Entries supplied below:

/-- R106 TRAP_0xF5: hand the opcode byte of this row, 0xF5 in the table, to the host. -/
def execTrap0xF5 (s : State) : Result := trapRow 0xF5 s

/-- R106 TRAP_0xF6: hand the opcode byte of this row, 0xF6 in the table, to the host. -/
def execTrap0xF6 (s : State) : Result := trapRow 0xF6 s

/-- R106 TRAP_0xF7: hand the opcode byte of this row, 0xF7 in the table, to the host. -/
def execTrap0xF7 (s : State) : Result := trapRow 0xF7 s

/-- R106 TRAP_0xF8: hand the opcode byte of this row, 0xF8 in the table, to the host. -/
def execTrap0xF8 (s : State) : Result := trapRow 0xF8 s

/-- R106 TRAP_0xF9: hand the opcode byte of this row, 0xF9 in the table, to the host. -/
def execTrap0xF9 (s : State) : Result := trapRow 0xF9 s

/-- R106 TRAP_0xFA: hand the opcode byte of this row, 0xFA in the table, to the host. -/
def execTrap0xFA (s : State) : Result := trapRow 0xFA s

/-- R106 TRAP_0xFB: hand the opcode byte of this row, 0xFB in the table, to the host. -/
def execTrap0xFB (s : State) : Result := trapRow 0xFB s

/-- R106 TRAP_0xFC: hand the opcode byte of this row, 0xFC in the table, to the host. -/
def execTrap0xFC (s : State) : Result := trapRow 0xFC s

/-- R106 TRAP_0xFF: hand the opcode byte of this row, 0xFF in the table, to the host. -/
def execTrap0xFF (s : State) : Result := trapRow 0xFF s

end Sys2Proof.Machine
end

End of Entries supplied.
Entries supplied below:

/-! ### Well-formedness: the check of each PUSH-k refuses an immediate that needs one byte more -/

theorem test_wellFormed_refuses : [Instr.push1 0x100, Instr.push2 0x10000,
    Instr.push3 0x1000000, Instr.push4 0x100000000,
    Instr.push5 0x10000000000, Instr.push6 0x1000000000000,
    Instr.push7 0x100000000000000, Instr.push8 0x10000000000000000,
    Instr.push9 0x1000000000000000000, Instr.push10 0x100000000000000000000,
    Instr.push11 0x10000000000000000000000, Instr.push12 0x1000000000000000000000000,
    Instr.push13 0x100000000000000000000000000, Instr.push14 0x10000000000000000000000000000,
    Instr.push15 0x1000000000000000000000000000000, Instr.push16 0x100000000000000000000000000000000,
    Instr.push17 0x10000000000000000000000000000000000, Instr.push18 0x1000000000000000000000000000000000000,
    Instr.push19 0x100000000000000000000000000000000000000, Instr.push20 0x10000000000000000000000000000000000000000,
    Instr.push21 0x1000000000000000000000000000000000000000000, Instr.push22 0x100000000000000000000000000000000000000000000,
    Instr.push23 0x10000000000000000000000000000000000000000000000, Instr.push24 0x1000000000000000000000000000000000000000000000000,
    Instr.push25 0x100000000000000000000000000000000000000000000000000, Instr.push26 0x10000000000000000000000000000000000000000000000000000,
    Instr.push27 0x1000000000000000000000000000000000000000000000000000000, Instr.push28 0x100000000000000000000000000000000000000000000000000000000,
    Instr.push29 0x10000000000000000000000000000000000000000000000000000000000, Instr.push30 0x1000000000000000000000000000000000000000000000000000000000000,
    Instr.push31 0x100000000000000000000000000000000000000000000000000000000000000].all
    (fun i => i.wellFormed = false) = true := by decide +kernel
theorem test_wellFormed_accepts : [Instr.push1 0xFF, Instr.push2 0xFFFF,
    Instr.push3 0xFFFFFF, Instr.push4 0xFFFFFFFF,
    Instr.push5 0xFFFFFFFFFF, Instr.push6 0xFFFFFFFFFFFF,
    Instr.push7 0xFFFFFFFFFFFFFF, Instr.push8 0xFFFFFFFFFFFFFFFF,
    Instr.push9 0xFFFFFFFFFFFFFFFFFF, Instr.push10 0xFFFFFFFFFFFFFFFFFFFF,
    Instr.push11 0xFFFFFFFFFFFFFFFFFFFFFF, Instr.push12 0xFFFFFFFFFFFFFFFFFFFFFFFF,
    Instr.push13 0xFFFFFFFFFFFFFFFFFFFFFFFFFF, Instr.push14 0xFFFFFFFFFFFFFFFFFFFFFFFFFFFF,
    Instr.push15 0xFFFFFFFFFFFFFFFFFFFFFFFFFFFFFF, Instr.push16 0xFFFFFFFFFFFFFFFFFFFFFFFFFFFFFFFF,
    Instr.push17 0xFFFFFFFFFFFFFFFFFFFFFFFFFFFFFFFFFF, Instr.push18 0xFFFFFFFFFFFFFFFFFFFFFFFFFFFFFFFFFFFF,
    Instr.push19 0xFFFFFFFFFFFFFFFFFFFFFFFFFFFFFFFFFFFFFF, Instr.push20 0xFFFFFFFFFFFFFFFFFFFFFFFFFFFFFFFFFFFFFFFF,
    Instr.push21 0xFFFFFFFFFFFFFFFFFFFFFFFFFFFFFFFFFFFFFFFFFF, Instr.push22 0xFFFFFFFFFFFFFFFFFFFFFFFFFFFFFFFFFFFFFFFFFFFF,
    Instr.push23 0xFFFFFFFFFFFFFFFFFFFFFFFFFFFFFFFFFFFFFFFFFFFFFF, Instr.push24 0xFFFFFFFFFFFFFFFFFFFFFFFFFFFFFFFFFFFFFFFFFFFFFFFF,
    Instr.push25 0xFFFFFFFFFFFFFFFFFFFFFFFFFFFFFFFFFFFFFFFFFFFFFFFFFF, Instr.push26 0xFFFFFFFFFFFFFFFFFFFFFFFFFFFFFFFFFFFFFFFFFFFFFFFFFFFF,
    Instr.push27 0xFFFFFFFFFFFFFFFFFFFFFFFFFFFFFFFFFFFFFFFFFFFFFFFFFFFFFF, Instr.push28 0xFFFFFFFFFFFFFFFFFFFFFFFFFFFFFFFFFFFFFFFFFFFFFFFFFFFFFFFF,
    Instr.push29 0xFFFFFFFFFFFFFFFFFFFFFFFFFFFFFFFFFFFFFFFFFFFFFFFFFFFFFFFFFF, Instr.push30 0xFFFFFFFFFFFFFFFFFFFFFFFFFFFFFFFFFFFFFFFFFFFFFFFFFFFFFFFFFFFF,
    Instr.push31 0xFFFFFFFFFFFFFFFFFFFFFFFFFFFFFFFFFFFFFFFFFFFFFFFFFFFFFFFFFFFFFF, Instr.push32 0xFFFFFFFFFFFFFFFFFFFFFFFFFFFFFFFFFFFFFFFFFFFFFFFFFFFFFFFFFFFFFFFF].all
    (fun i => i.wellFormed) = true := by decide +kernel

End of Entries supplied.

■ **Work item**: Nothing but a number should be given: the count of lines above in which the word "kernel" occurs.

■ **Output of the exercise**: 2